• [Problem details]
Go through the entries below and print, exactly, the lines starting at the one with "(a.toNat % 4 = 0 → a.toNat ≤ 0x15BF →" and ending at the one with "8), .write .b8", keeping both ends and no others.

• [Data records]
================================

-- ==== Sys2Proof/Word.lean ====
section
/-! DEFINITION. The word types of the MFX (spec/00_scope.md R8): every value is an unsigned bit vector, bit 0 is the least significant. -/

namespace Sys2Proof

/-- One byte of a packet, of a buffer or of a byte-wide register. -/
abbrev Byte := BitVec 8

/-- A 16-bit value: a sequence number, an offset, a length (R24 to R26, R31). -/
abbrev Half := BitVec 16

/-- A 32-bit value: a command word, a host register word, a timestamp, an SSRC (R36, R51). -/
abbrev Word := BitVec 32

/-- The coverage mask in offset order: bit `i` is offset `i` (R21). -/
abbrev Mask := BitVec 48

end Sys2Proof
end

================================

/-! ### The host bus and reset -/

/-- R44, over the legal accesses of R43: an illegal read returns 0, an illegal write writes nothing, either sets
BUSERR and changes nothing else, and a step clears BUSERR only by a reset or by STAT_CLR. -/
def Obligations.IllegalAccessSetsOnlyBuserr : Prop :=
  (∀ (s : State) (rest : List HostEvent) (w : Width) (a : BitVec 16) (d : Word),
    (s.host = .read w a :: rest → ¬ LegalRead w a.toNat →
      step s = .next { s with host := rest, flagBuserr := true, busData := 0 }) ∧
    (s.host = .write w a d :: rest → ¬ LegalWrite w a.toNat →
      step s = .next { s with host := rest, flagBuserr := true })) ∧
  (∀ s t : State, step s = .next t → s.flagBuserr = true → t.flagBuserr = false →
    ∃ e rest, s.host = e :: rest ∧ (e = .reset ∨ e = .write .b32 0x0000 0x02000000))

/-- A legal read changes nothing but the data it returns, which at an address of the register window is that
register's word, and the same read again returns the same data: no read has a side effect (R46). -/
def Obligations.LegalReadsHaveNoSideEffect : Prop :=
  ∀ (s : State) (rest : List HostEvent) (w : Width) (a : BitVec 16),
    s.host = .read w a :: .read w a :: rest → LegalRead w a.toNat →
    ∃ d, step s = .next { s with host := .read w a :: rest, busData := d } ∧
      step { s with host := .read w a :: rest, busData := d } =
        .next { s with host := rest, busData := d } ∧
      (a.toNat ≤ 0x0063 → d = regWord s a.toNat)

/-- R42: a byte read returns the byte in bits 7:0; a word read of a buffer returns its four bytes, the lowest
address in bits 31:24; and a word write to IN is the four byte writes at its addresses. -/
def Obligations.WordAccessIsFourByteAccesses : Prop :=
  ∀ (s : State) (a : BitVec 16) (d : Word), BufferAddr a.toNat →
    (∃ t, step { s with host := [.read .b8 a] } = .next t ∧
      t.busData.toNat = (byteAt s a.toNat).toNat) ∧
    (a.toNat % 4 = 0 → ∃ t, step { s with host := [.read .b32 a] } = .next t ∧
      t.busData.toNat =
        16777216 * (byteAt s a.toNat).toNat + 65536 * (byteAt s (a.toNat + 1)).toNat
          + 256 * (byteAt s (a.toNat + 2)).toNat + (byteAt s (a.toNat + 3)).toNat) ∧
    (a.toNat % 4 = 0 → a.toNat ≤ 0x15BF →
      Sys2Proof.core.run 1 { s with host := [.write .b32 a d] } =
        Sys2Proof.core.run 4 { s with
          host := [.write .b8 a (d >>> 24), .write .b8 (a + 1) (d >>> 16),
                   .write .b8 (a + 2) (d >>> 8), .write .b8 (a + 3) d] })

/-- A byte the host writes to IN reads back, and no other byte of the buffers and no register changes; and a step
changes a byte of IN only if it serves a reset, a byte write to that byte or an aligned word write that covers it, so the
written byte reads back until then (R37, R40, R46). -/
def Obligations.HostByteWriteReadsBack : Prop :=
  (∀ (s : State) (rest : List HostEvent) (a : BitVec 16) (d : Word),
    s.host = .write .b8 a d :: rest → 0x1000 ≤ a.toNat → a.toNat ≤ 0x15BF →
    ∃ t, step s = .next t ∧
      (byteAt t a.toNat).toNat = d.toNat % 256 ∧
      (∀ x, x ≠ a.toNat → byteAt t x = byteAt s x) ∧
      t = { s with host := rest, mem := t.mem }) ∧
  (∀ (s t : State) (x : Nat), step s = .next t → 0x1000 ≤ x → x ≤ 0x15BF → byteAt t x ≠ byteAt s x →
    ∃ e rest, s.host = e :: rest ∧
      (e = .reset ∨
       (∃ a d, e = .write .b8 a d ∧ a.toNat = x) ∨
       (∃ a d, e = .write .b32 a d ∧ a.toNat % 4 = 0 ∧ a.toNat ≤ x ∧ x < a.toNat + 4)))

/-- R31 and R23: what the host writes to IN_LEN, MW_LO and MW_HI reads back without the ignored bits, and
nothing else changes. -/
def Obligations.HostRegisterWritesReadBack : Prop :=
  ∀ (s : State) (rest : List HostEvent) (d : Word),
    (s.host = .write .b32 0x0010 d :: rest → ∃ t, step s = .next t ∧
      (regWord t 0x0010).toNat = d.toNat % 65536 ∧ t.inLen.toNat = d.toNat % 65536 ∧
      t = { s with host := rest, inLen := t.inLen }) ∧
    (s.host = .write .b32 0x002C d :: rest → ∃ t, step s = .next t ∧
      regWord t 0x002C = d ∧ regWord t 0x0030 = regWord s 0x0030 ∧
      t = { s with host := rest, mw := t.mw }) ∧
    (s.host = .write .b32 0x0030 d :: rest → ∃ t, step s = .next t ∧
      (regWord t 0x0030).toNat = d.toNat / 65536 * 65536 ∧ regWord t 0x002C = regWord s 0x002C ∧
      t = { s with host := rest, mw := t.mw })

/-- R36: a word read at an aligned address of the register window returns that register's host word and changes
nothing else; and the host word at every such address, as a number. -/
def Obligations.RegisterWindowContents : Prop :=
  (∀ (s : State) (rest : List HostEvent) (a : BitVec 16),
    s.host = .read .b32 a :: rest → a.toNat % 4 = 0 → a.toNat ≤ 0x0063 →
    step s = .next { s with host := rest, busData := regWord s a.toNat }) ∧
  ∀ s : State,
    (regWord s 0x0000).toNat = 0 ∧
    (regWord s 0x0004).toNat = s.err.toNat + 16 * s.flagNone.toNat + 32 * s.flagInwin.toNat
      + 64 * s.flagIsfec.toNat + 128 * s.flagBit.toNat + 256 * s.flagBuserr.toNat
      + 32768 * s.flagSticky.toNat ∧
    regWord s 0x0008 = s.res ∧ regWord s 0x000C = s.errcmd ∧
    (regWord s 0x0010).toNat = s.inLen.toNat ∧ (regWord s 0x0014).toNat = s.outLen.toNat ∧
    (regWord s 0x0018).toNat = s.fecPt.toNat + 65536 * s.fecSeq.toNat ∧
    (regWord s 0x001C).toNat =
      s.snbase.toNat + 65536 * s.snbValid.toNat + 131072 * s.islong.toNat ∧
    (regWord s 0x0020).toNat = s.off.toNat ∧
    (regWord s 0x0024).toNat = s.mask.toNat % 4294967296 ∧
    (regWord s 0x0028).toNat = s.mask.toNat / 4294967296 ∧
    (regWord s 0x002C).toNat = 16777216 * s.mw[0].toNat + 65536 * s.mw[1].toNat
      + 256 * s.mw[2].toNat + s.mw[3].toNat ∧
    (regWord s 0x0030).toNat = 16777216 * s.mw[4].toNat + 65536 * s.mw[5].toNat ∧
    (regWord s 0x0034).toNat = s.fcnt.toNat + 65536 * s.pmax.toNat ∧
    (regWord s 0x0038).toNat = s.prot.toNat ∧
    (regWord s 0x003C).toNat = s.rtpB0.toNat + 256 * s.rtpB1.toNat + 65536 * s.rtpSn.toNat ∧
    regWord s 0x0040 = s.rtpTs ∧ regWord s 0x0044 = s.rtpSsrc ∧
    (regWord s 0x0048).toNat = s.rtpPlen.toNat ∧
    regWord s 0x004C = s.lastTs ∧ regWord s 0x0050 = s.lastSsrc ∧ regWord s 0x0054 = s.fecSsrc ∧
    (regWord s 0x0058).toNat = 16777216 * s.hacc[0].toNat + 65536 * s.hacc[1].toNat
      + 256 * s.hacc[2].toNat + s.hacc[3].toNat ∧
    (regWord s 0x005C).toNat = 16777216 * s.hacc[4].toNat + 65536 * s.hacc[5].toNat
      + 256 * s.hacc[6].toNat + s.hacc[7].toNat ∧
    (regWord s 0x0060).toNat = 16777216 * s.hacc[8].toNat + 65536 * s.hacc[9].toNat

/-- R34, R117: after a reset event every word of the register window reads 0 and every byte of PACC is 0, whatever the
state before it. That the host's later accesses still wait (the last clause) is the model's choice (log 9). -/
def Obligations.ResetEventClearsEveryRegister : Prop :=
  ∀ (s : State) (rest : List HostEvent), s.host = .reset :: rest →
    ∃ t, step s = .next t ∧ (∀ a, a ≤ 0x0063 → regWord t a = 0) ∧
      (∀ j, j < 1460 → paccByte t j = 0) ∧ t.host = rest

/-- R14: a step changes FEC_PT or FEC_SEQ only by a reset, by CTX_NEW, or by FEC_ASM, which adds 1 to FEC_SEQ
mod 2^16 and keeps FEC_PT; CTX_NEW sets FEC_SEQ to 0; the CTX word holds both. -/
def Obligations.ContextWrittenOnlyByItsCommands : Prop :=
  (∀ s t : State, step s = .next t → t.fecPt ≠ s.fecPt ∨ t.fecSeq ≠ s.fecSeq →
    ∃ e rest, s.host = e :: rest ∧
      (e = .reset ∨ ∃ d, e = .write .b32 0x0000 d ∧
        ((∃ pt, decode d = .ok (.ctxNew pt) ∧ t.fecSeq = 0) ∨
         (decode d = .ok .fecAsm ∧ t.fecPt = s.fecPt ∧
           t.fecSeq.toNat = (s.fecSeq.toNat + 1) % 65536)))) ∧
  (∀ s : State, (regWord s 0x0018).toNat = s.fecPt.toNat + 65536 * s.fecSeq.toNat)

================================

• [Your solution]
    (a.toNat % 4 = 0 → a.toNat ≤ 0x15BF →
      Sys2Proof.core.run 1 { s with host := [.write .b32 a d] } =
        Sys2Proof.core.run 4 { s with
          host := [.write .b8 a (d >>> 24), .write .b8 (a + 1) (d >>> 16),
                   .write .b8 (a + 2) (d >>> 8), .write .b8 (a + 3) d] })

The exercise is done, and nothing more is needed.